Reproduce, exactly and in full, only the lines below from the one containing "op != 1 && ((d.reamRegions" through the one containing "let range := match op with".

■ The input:
┌──

/-! ## Regions (R289, R290) -/

/-- First sector and sector count of a region. -/
def Dev.region (d : Dev) (r : Nat) : Nat × Nat := (d.get F.REAM_RGN_CFG.FIRST r, d.get F.REAM_RGN_CFG.COUNT r)

/-- The region that holds a sector. -/
def Dev.regionOf (d : Dev) (s : Nat) : Option Nat :=
  (List.range 26).find? fun r => let (f, n) := d.region r; decide (f ≤ s ∧ s < f + n)

/-- R387: the region that holds a sector as the open change leaves the regions. -/
def Dev.regionOfS (d : Dev) (s : Nat) : Option Nat :=
  (List.range 26).find? fun r =>
    let f := d.getS F.REAM_RGN_CFG.FIRST r
    decide (f ≤ s ∧ s < f + d.getS F.REAM_RGN_CFG.COUNT r)

/-! ## Commands (R291-R295) -/

/-- R387: the regions that hold an address, in force and as the open change leaves them. -/
def Dev.reamRegions (d : Dev) (addr : Nat) : List Nat := (d.regionOf (addr / 4096)).toList ++ (d.regionOfS (addr / 4096)).toList

/-- Table Ream refusal codes: a PROGRAM or ERASE has its target in region 0 or 9. -/
def Dev.reamReserved (d : Dev) (op addr : Nat) : Bool :=
  op != 1 && ((d.reamRegions addr).contains 0 || (d.reamRegions addr).contains 9)

/-- R291, R317: the refusal code of a command, 0 if it is accepted: in the order of the codes. DESIGN CHOICE (log entry 55): while
the controller's own erase arms a save area, a READ of that very sector finds it BUSY. -/
def Dev.reamCheck (d : Dev) (op addr len vat : Nat) : Nat :=
  let range := match op with
    | 1 => len < 8 || 65536 < len || len % 8 != 0 || addr % 8 != 0 || vat % 8 != 0 || 2 ^ 20 < addr + len || 2 ^ 26 < vat + len
    | 2 => len < 8 || 256 < len || len % 8 != 0 || addr % 8 != 0 || vat % 8 != 0 || 2 ^ 26 < vat + len
    | _ => addr % 4096 != 0
  let s := addr / 4096
  let rgns := d.reamRegions addr
  let guarded := fun (r : Nat) => d.flag F.REAM_RGN_CFG.PROTECT r || d.getS F.REAM_RGN_CFG.PROTECT r == 1
  if range then 1
  else if d.ream.cmd.isSome || d.ream.save.isSome || d.logBusy then 2
  else if op != 1 && d.flag F.REAM_STAT.NVWP && rgns.any guarded then 3
  else if d.reamReserved op addr then 4
  else if !d.ream.half.isEmpty && !(op != 2 && d.ream.half.contains s && (op == 3 || (addr + len - 1) / 4096 == s)) then 5
  else if d.ream.arm.isSome then 2
  else 0

/-- A refused Ream command, with its code and the reason of R339. -/
def Dev.reamRefuse (d : Dev) (p : Path) (code : Nat) (r : Reason) : Dev :=
  (d.put F.REAM_STAT.REFUSE code).refuse p.code R.REAM_CMD.off r

/-- R291: READ, PROGRAM or ERASE with the path's own REAM_ADDR and REAM_VAT. -/
def Dev.reamCmd (d : Dev) (p : Path) (op len : Nat) : Dev :=
  let addr := d.get F.REAM_ADDR.ADDR p.code
  let vat := d.get F.REAM_VAT.OFFSET p.code
  let c := d.reamCheck op addr len vat
  -- R339: RANGE comes before STATE, also where the code is BUSY or PROTECTED
  let r : Reason := if c = 1 || d.reamReserved op addr then .range else .state
  let halted := d.stopped && d.flt.stopLogged
  if c ≠ 0 || halted then d.reamRefuse p (if halted && r == .state then 2 else c) r
  else
    let d := (d.put F.REAM_STAT.STATE 1).put F.REAM_STAT.ABORT_LATE 0
    let d := { d with ream := { d.ream with cmd := some ⟨op, addr, len, vat⟩ } }
    if op = 3 then d.eraseBegin (addr / 4096) else d

def execReamRead (p : Path) (len : BitVec 17) (s : State) : StepOut := s.runBy p R.REAM_CMD.off fun d => d.reamCmd p 1 len.toNat
def execReamProgram (p : Path) (len : BitVec 17) (s : State) : StepOut := s.runBy p R.REAM_CMD.off fun d => d.reamCmd p 2 len.toNat
def execReamErase (p : Path) (s : State) : StepOut := s.runBy p R.REAM_CMD.off fun d => d.reamCmd p 3 0

/-- A command ends with a state and a result code. -/
def Dev.reamEnd (d : Dev) (st code : Nat) : Dev :=
  let d := (d.put F.REAM_STAT.STATE st).put F.REAM_STAT.CODE code
  let d := { d with ream := { d.ream with cmd := none, doneAt := some d.absCycle } }
  if code = 6 then d.fault 68 else d

/-- R292: the groups of a PROGRAM, wrapping inside their page. -/
def programGroups (c : ReamCmd) : List Nat :=
  let page := c.addr / 256
  (List.range (c.len / 8)).map fun i => 32 * page + (c.addr / 8 % 32 + i) % 32

/-- R294: one group is read into the Vat; the code so far. -/
def Dev.readGroup (d : Dev) (g vat code : Nat) : Dev × Nat :=
  if d.ream.ue.contains g then
    (((d.vatUserPoison vat (d.reamRead (8 * g) 8)).incSat F.REAM_ECC.UE).fault 71, 3)
  else
    let d := d.vatUser vat (d.reamRead (8 * g) 8)
    if d.ream.ce.contains g then (d.incSat F.REAM_ECC.CE, max code 2) else (d, code)

/-- R294: REAM_READ_DONE. -/
def Dev.reamReadDone (d : Dev) : Dev :=
  match d.ream.cmd with
  | some ⟨1, addr, len, vat⟩ =>
    let (d, code) := (List.range (len / 8)).foldl
      (fun (p : Dev × Nat) i => p.1.readGroup (addr / 8 + i) (vat + 8 * i) p.2) (d, 1)
    d.reamEnd 2 code
  | _ => d

/-- R293: the checks of a PROGRAM before it writes: source, then target. -/
def Dev.programCheck (d : Dev) (c : ReamCmd) : Nat :=
  let gs := programGroups c
  if d.vbad c.vat c.len then 7
  else if gs.any fun g => d.ream.ue.contains g then 5
  else if gs.any fun g => !d.groupBlank g then 4 else 0

/-- R293: REAM_PROGRAM_DONE; `ok` is what the verify found. -/
def Dev.reamProgramDone (d : Dev) (ok : Bool) : Dev :=
  match d.ream.cmd with
  | some ⟨2, addr, len, vat⟩ =>
    let c : ReamCmd := ⟨2, addr, len, vat⟩
    let d := (d.ctxShow vat len).vatTouch vat len 4
    let e := d.programCheck c
    if e ≠ 0 then d.reamEnd 4 e
    else
      let l := d.vbytes vat len
      let d := (programGroups c).zipIdx.foldl (fun d p => d.groupPut p.1 (sliceB l (8 * p.2) 8)) d
      if ok then d.reamEnd 2 1 else d.reamEnd 4 6
  | _ => d

/-- R296: REAM_ERASE_DONE; `ok` is what the blank verify found. -/
def Dev.reamEraseDone (d : Dev) (ok : Bool) : Dev :=
  match d.ream.cmd with
  | some ⟨3, addr, _, _⟩ =>
    if ok then (d.eraseFinish (addr / 4096)).reamEnd 2 1
    else ((d.sectorBlank (addr / 4096)).erasesUp (addr / 4096) (d.eraseCount (addr / 4096))).reamEnd 4 6
  | _ => d

def execReamReadDone (s : State) : StepOut := s.run fun d => d.reamReadDone
def execReamProgramDone (ok : Bool) (s : State) : StepOut := s.run fun d => d.reamProgramDone ok
def execReamEraseDone (ok : Bool) (s : State) : StepOut := s.run fun d => d.reamEraseDone ok

/-- R295: a command stops with n groups programmed; the next one is indeterminate. A cut erase leaves its sector
indeterminate and half-erased. -/
def Dev.reamCut (d : Dev) (n : Nat) : Dev :=
  match d.ream.cmd with
  | some ⟨2, addr, len, vat⟩ =>
    let c : ReamCmd := ⟨2, addr, len, vat⟩
    let d := d.ctxShow vat len
    if d.programCheck c ≠ 0 then d else
    let l := d.vbytes vat len
    (programGroups c).zipIdx.foldl (fun d p =>
      if p.2 < n then d.groupPut p.1 (sliceB l (8 * p.2) 8) else if p.2 = n then d.groupIndet p.1 else d) d
  | some ⟨3, addr, _, _⟩ => d.eraseCut (addr / 4096)
  | _ => d

/-- R291: a READ that is stopped has copied n of its groups. -/
def Dev.readCut (d : Dev) (n : Nat) : Dev :=
  match d.ream.cmd with
  | some ⟨1, addr, len, vat⟩ =>
    (List.range (min n (len / 8))).foldl (fun (d : Dev) i => (d.readGroup (addr / 8 + i) (vat + 8 * i) 1).1) d
  | _ => d

/-- R291, R295: ABORT; in the cycle of a completion it loses; with no command running it is refused with code RANGE. -/
def Dev.reamAbort (d : Dev) (p : Path) (n : Nat) : Dev :=
  match d.ream.cmd with
  | some _ =>
    let d := (d.readCut n).reamCut n
    { d.put F.REAM_STAT.STATE 3 with ream := { d.ream with cmd := none } }
  | none =>
    if d.ream.doneAt = some d.absCycle then d.put F.REAM_STAT.ABORT_LATE 1 else d.reamRefuse p 1 .range

/-- REAM_ABORT: `n` groups of a running PROGRAM or READ are already done. -/
def execReamAbort (p : Path) (n : BitVec 6) (c : Cycle) (s : State) : StepOut :=
  s.runBy p R.REAM_CMD.off fun d => ({ d with cycle := c.val }).reamAbort p n.toNat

└──

■ Final answer:
  op != 1 && ((d.reamRegions addr).contains 0 || (d.reamRegions addr).contains 9)

/-- R291, R317: the refusal code of a command, 0 if it is accepted: in the order of the codes. DESIGN CHOICE (log entry 55): while
the controller's own erase arms a save area, a READ of that very sector finds it BUSY. -/
def Dev.reamCheck (d : Dev) (op addr len vat : Nat) : Nat :=
  let range := match op with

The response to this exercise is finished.